* TASK ITEM
Write out every line below that contains "which".

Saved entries
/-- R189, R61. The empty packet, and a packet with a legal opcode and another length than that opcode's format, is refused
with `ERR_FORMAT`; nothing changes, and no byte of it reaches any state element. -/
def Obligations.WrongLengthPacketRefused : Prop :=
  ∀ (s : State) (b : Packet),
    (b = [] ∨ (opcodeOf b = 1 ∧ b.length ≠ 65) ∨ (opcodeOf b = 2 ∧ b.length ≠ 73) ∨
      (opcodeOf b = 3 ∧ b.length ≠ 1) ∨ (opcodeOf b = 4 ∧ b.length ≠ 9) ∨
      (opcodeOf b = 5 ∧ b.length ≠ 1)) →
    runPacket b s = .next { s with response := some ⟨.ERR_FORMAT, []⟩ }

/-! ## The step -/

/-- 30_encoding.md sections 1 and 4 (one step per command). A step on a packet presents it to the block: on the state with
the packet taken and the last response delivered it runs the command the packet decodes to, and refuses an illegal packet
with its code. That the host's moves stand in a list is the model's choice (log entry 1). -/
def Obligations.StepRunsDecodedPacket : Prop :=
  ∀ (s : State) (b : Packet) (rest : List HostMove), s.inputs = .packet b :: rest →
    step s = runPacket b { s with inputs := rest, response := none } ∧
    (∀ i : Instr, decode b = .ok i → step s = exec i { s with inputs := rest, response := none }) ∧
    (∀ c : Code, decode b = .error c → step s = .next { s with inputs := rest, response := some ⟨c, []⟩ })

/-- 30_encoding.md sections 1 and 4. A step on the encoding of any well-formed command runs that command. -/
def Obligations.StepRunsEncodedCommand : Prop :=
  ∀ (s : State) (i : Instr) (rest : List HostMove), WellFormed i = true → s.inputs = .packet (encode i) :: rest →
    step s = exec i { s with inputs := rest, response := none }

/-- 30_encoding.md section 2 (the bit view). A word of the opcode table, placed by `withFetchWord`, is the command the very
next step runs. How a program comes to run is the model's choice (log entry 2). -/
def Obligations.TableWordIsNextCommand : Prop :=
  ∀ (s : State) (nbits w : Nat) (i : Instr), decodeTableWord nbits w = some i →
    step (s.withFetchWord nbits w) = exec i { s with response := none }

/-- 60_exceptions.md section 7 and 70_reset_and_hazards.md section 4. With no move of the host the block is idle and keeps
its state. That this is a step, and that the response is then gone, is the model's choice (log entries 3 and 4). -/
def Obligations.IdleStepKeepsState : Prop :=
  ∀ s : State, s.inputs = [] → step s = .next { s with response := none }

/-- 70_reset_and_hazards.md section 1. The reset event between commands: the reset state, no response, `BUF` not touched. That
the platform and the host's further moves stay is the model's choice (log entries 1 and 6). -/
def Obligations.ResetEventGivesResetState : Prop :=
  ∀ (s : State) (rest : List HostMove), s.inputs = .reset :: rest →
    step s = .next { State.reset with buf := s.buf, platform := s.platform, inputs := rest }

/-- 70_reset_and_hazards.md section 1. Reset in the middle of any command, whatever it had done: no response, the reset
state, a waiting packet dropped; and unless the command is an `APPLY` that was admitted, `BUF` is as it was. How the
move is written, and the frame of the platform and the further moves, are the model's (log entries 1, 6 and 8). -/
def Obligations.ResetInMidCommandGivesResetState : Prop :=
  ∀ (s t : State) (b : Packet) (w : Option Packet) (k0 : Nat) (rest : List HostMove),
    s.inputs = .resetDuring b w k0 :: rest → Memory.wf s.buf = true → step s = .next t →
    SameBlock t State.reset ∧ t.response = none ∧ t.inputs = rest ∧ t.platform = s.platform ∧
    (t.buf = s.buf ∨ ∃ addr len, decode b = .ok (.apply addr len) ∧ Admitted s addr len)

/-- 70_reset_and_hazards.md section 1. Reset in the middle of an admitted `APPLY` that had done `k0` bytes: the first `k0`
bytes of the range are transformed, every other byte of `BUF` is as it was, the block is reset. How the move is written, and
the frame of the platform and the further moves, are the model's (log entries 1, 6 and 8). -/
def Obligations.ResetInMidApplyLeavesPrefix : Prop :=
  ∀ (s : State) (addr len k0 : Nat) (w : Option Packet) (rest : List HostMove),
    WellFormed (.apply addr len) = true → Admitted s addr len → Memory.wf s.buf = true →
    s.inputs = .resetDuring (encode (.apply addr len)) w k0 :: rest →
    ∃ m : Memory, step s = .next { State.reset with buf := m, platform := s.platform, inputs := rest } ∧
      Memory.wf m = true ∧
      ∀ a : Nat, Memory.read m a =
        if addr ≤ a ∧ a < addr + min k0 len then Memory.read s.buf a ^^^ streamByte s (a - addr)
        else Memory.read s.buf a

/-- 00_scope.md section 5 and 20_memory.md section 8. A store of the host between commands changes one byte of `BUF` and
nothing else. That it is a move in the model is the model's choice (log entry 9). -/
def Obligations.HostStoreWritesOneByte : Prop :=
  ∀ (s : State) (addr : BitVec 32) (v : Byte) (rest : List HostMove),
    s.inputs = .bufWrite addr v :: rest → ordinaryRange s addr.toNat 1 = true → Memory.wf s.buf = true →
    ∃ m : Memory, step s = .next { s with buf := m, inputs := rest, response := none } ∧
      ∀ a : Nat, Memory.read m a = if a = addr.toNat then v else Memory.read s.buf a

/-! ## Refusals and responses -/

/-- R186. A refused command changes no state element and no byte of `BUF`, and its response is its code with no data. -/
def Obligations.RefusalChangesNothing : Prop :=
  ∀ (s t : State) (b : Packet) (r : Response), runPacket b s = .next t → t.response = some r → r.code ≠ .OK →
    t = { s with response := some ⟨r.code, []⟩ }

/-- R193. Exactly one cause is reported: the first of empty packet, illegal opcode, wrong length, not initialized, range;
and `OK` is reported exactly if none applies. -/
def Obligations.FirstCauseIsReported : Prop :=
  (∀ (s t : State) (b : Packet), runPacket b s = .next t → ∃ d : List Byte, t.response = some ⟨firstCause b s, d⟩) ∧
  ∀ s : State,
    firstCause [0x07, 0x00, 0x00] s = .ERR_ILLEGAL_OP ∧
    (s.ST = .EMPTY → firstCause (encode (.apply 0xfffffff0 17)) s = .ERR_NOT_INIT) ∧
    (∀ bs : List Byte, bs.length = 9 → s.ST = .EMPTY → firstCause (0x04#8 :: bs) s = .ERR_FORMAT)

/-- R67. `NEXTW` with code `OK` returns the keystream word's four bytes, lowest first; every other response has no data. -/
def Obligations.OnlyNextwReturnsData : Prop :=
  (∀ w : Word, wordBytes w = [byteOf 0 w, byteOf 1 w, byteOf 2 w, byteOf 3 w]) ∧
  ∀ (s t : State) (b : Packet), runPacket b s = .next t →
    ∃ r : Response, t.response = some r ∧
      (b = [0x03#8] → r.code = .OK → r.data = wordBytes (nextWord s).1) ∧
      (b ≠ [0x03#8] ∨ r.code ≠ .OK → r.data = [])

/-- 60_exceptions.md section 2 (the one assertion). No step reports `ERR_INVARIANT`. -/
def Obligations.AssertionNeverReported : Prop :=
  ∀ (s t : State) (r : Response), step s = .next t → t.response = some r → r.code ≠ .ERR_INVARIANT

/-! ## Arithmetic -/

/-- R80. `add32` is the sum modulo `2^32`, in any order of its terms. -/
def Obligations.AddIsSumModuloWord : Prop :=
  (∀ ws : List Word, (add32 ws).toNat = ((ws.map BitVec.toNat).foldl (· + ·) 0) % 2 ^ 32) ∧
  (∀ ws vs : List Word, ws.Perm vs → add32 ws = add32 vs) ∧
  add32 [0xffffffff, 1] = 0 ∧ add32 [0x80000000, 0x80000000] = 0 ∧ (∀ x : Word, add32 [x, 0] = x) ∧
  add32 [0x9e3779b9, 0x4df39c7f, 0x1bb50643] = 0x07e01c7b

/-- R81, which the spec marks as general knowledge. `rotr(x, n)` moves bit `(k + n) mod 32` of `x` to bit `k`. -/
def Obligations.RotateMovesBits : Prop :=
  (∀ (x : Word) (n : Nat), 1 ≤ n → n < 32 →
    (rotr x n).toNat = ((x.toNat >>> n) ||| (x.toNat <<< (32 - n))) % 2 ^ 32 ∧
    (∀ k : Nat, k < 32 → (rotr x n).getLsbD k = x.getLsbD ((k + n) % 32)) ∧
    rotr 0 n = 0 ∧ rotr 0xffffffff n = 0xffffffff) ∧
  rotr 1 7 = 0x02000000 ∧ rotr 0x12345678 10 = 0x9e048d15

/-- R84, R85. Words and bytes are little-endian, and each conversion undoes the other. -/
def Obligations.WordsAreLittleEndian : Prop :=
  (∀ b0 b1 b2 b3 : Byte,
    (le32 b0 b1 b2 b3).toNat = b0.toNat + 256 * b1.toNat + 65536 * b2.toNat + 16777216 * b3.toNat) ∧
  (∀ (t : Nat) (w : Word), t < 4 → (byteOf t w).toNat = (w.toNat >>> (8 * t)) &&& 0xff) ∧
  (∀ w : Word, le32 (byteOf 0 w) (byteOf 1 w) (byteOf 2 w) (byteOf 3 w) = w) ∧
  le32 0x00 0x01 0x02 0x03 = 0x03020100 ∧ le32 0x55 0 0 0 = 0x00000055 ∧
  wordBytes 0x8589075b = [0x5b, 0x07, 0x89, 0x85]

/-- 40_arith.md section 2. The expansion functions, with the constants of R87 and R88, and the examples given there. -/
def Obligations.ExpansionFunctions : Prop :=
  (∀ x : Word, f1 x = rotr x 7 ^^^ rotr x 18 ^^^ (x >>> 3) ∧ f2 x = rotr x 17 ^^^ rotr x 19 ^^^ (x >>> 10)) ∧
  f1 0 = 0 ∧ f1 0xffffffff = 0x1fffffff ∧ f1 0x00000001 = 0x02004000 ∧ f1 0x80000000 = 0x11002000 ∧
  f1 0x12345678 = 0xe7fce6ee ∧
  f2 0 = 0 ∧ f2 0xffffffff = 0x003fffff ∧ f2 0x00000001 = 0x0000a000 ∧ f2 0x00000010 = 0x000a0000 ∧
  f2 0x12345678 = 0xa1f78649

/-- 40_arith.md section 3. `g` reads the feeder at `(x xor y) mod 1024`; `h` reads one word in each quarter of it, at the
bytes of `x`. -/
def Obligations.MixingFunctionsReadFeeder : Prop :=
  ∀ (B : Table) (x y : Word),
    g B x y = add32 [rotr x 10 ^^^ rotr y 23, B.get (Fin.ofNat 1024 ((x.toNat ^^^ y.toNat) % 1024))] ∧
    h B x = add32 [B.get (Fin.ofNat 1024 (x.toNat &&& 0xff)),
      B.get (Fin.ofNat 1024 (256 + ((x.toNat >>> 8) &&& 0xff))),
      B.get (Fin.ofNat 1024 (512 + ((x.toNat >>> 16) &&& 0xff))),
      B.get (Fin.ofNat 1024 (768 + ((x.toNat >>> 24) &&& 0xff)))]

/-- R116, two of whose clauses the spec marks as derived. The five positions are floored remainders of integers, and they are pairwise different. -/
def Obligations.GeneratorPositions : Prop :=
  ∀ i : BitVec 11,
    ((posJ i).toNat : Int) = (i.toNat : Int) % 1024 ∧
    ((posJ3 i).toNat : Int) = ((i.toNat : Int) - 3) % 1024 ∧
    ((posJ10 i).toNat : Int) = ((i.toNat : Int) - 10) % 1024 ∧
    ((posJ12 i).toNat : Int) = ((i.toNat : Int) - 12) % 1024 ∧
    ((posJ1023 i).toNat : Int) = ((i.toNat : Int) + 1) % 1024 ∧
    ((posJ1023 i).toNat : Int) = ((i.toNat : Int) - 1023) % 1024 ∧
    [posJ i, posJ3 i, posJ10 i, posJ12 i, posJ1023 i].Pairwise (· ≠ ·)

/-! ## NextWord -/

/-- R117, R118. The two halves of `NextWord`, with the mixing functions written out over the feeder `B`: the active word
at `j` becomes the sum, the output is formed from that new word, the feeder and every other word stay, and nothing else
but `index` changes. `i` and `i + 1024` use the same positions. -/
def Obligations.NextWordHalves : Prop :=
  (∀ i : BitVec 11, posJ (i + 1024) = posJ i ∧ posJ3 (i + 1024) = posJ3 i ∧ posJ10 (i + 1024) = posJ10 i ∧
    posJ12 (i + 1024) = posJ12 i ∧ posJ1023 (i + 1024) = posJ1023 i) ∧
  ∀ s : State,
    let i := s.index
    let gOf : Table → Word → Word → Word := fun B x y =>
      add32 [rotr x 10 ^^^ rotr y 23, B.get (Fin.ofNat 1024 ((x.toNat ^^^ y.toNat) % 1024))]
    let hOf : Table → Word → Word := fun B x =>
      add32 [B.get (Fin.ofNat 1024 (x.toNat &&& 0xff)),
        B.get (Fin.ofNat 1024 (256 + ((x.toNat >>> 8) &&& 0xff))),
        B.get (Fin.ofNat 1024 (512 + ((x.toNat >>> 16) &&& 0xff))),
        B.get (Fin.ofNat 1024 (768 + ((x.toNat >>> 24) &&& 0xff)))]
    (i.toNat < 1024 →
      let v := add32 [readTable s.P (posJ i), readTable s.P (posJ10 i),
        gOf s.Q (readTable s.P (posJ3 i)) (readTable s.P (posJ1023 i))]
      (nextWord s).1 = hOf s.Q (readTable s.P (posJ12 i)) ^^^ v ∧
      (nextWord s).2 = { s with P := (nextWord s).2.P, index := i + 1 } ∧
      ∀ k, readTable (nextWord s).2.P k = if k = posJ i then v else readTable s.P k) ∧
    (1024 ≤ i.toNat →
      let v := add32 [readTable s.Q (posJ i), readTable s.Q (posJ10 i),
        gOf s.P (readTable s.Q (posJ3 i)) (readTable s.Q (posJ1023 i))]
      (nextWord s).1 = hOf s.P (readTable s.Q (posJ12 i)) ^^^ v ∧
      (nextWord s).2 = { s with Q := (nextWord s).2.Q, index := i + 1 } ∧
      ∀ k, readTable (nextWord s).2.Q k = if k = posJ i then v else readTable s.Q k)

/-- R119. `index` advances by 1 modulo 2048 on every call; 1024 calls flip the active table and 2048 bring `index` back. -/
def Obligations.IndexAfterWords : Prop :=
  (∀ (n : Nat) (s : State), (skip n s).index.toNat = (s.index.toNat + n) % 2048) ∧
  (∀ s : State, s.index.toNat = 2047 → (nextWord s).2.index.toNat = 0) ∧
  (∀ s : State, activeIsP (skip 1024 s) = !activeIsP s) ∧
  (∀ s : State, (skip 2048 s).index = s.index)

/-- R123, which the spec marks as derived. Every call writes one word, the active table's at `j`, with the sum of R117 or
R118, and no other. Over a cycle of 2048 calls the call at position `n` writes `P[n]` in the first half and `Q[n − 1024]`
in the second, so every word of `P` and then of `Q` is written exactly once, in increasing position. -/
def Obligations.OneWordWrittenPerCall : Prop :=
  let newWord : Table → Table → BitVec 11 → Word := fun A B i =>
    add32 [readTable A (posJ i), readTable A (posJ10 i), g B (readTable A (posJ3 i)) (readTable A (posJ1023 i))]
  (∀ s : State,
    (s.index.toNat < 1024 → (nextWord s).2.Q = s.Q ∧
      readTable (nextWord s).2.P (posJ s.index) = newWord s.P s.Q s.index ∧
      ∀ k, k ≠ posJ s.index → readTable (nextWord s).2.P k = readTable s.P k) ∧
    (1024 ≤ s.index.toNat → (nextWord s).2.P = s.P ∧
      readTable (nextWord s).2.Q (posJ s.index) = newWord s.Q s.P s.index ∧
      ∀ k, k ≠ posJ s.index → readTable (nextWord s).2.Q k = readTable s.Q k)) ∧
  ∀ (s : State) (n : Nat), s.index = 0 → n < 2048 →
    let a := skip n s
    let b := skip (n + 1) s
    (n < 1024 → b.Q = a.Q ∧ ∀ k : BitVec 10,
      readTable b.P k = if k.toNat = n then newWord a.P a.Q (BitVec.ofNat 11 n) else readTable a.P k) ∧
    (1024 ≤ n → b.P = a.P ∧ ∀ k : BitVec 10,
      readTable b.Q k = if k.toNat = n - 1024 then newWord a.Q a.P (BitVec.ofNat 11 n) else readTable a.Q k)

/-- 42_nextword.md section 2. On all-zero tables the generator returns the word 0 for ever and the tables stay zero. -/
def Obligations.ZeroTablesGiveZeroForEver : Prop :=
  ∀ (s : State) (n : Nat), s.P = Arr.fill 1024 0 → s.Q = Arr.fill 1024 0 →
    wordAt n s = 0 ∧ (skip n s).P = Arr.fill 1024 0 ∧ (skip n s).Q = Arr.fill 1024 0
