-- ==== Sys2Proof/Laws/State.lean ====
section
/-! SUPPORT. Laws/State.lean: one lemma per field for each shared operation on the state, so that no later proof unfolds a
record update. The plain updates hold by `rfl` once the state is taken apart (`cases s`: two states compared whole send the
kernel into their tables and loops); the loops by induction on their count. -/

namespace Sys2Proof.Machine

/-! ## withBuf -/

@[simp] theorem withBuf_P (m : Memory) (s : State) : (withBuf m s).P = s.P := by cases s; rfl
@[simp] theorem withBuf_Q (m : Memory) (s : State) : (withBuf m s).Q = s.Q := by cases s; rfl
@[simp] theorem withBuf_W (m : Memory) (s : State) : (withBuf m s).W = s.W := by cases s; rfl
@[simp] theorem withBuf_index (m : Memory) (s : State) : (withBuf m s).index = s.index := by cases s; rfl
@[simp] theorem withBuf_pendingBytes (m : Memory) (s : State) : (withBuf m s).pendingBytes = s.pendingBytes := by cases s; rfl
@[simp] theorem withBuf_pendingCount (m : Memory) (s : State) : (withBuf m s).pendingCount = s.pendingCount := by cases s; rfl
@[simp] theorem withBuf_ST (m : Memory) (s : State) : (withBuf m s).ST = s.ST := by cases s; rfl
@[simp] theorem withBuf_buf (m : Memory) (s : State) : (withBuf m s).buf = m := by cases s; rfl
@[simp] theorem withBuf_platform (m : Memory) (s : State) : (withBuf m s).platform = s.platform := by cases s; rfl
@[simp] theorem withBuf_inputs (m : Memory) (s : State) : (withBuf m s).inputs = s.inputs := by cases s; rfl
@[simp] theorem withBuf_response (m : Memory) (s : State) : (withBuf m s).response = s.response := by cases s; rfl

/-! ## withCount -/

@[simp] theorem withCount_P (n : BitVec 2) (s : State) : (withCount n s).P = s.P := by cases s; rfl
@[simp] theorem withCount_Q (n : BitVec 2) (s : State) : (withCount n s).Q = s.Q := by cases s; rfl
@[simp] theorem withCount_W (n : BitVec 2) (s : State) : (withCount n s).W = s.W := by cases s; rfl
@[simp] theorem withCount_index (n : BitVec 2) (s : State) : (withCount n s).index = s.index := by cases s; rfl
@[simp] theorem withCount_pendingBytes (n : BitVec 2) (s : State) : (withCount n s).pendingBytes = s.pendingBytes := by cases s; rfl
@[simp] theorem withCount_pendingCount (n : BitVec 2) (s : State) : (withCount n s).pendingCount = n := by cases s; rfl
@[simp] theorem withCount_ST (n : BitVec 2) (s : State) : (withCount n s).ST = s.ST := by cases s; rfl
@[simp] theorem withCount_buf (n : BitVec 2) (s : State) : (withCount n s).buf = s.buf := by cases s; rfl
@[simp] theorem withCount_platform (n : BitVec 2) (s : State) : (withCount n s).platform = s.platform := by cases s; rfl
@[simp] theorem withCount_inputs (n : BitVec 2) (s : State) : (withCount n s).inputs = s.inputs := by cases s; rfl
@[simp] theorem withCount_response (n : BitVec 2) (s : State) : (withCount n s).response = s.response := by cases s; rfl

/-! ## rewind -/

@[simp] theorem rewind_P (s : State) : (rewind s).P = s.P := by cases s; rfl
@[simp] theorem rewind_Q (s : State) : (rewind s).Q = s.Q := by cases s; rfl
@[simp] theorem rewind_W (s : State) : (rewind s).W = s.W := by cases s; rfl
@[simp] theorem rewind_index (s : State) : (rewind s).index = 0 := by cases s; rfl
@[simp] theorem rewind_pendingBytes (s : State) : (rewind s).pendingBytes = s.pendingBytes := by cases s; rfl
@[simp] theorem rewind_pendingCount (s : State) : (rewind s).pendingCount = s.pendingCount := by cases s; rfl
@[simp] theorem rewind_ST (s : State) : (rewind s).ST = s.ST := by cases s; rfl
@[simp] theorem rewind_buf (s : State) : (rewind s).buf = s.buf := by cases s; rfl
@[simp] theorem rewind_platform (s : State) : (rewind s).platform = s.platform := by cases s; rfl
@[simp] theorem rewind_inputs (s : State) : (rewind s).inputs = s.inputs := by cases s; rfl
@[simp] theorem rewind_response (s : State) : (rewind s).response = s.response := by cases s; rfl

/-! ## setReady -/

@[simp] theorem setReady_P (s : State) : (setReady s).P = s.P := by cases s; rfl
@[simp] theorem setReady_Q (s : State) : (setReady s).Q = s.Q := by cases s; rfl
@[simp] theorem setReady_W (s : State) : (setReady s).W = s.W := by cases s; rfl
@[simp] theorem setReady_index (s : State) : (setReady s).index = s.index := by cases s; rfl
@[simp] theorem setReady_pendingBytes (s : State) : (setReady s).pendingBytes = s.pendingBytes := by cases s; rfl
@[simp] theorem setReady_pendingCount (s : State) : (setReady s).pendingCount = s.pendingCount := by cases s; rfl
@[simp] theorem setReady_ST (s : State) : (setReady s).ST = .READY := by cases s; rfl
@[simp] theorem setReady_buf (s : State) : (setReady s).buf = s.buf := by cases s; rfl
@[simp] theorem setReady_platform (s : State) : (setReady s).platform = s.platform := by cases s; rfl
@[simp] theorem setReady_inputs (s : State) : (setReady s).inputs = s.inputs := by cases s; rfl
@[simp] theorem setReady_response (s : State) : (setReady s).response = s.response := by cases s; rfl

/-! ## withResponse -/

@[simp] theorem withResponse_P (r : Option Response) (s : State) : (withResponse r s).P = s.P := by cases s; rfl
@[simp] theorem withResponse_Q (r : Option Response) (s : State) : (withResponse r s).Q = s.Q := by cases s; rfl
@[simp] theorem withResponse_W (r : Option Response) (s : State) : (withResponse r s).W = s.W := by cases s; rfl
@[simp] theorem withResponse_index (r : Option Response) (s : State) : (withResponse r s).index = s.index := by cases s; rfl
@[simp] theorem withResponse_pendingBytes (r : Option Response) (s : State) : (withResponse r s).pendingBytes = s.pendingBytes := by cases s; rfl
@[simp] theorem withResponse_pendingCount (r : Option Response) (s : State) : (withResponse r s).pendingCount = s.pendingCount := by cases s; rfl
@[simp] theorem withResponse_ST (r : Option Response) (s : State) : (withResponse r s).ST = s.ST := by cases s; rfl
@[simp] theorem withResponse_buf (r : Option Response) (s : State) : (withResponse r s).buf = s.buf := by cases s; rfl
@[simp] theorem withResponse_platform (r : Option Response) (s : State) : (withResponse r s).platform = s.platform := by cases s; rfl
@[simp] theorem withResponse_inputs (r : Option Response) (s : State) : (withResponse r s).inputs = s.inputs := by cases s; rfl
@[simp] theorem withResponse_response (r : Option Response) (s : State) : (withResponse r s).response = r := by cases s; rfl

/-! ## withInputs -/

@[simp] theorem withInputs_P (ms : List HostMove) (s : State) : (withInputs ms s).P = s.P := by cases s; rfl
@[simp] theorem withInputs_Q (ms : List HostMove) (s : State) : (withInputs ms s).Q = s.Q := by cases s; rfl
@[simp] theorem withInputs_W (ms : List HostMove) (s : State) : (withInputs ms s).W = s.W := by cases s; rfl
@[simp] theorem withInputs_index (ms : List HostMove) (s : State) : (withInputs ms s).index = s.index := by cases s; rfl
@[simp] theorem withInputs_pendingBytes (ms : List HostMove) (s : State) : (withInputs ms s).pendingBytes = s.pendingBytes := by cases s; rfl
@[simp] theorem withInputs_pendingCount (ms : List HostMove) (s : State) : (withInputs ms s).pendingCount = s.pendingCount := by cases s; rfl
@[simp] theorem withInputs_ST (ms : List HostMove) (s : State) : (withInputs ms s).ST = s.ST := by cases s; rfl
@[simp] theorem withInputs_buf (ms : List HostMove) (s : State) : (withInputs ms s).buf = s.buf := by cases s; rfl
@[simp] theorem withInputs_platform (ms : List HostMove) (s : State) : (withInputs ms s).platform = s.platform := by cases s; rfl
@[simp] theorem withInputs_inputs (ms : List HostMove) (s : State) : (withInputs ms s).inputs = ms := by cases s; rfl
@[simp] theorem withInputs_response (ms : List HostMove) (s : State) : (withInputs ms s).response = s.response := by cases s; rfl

* SOLUTION TO THIS PROBLEM
/-- R81, which the spec marks as general knowledge. `rotr(x, n)` moves bit `(k + n) mod 32` of `x` to bit `k`. -/
/-- R123, which the spec marks as derived. Every call writes one word, the active table's at `j`, with the sum of R117 or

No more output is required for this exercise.